This has come up in a few places recently and I think having a dedicated space to talk about these issues might help. I'm not sure there's much of a to-do here (yet, possibly ever) but this is a good place to have a dsicussion.

Conbench is designed to work with both micro- and macro-benchmarks. Internally we treat this incredibly similarly (though our runners sometimes treat them quick differently)1.

So far our distinction is as follows (note, that many of these are in reference to the Arrow benchmarks, but are applicable to other implementations, but of course each setup is unique)

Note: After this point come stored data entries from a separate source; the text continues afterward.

/-- The home performs a waiting store or atomic in its turn, or asks for what it needs (R222, R228). -/
def performReq (s : State) (id : Nat) (r : Req) : State :=
  if r.repl != 0 || !reqTurn s id r then s
  else if engineHeld s r.line || !mayServe s r.line id then arriveAt s r.line id
  else
    let s := resolve s r.line
    if !homeWritable s r.line then arriveAt (askWrite s r.line) r.line id
    else if !leaseOver s r.line then arriveAt s r.line id
    else performAt s id r

/-- REPLICA_LOCK: the commit is the one that its primary's home serves, and the next die, in ascending order, locks its
replica in that home's order of arrival, once the line's latest expiry has come (R222, R234). -/
def lockReplica (s : State) (id : Nat) (r : Req) (die : Nat) : State :=
  let next := (List.range 8).find? fun d => r.repl.getLsbD d && !r.locked.contains d
  let line := r.line % 0x40000000 + die * 0x40000000
  if next != some die || !reqTurn s id r then s
  else
    let s := arriveAt s r.line id
    if engineHeld s r.line || !mayServe s r.line id then s
    else if engineHeld s line || !mayServe s line id then arriveAt s line id
    else
      let s := resolve s line
      if !homeWritable s line then arriveAt (askWrite s line) line id
      else if !leaseOver s line then arriveAt s line id
      else
        let s := arriveAt s line id
        { setEly s line (mkEly 0 0 7) with reqs := Store.put s.reqs id { r with locked := r.locked ++ [die] } }

def execReplicaLock (req die : Nat) (s : State) : Host.Outcome State Fault Refusal :=
  done (match Store.find s.reqs req with | some r => lockReplica s req r die | none => s)

/-- REPLICA_UPDATE: every replica is locked: the new contents go into every one, and each is UNCACHED (R234, R235). -/
def updateReplicas (s : State) (id : Nat) (r : Req) : State :=
  let ls := replicaLines r.line r.repl
  if r.repl == 0 || !((List.range 8).all fun d => !r.repl.getLsbD d || r.locked.contains d) || ls.any (inWindow s) then s
  else
    let s := ls.foldl (fun s l => setEly s l 0) s
    commitReplicas (performAt s id r) r.line r.repl

def execReplicaUpdate (req : Nat) (s : State) : Host.Outcome State Fault Refusal :=
  done (match Store.find s.reqs req with | some r => updateReplicas s req r | none => s)

/-! ## External agents: permission (R337, R345) -/

/-- Some link to an agent is up (R349, R351). -/
def linkOf (s : State) (a : Nat) (up : Nat → Bool) : Option Nat :=
  match s.swarm with
  | none => none
  | some w => (List.range 12).find? fun i => nthD none w.table i == some a && up (vget s.links i).state
def linkUp (s : State) (a : Nat) : Bool := (linkOf s a (· == 3)).isSome

/-- The host function, or a peer, is frozen. -/
def agentFrozen (s : State) (a : Nat) : Bool :=
  s.frozen.any fun f => if a = 0 then f.kind == 5 else f.kind == 6 && f.team == a

/-- The die of link PLn (R5). -/
def linkDie (n : Nat) : Nat := 1 + n / 2

/-- Freeze the host function or a peer; an entry of a peer keeps its agent id where RESYNC reports a team's.  Of several links to
a peer the entry names the lowest-numbered (log entry 93: DESIGN CHOICE). -/
def freezeAgent (s : State) (a viol addr : Nat) : State :=
  let f : Frozen :=
    if a = 0 then ⟨5, 0, 0, 0, 0, addr, viol, 0⟩
    else
      let l := (linkOf s a fun _ => true).getD 0
      ⟨6, l, linkDie l, 0, a, addr, viol, 0⟩
  { s with frozen := s.frozen ++ [f] }

/-- The address is a hole, or a protected region denies the agent. -/
def denied (s : State) (a pa : Nat) : Bool :=
  !inHbm pa || s.regions.any fun r => decide (r.2.pa < pa / 128 * 128 + 128) && decide (pa / 128 * 128 < r.2.pa + r.2.size) &&
    !bit r.2.flags (if a = 0 then 0 else 1)

/-- A request that is refused: poisoned data to the host, a refusal to a peer; a host write completes. -/
def refuse (s : State) (a line : Nat) (what : ExtWhat) : State :=
  match what with
  | .write _ _ => s.emit (.ack a line)
  | _ => s.emit (.reply a line 0 true)

/-! ## External agents: service (R228, R337, R339) -/

/-- The data of a line in HBM, or of its slice copy, and whether a sector mismatches. -/
def memLine (s : State) (line : Nat) : LineData × Bool :=
  (ofBytes 1024 (memBytes s (128 * line) 128), (List.range 4).any fun i => chkBad s (4 * line + i))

Micro benchmarks Macro benchmarks
Measures a small (ideally tiny!) piece of code Tends to be a larger chunk of code (or at least the code touches more layers of our stack)
Uses relatively small inputs Users relatively large inputs
Iterations are very quick (mili or nano seconds) Iterations can be much longer (seconds, minutes)
Typically measures that code a massive number of times Typically measures that code a smaller number of times
Generally reports aggregated data (though, note that we do not currently pull all the aggregate details into conbench yet!) Reports each individual iteration
Is very good for targeted developer attention (e.g. "this benchmark got 50% slower, it's touching this specific code, figure out what happened") Is very good for top-line user-facing numbers "you can ingest this parquet file 2x faster on this common dataset than it was 2 years ago!"
Can and should be very tuned to the code being executed (sometimes) purposefully designed to be a generic external task that can be compared across implementations (TPC benchmarks, other industry standards)
Tends to be in lower-level languages (e.g. C++) Tends to be in higher-level languages (e.g. Python, R)

But @jgehrcke has mentioned a few times (very rightfully! one example) that there can be a tension in the macrobenchmarks between being helpful for driving development (targeted, not impacted by "uninteresting" things like disk speed, easily repeatable many times) and some of the properties of the macro benchmarks above (and most specifically, the external-validity that makes macro benchmarks good for user-facing questions of performance.

I wonder if we might benefit from thinking about these as more of a continuum, or possibly even having a midpoint between them ("minibenchmarks", "micro-style macro benchmarks", call these "macro benchmarks" and what's in the table above "integration benchmarks" or "jumbo benchmarks"): there are most certainly reasons why we might want a targeted benchmark in Python that exercises one and only one (smallish) section of code without confounders of things like disk I/O, etc. to help drive development and really show exactly where something has slowed down to drive development. But those don't neatly fit into macrobenchmarks as they are described in the table above — they have features of both. But, having both of these styles is important (for different purposes, some of which are listed in the table above).

Footnotes

  1. Treating them all the same internally is not a hard requirement — but is what we have done so far (and has a lot of benefits in that we don't have to implement multiple things for the same concepts, or introduce indirection with inheriting (both programmatically and conceptually).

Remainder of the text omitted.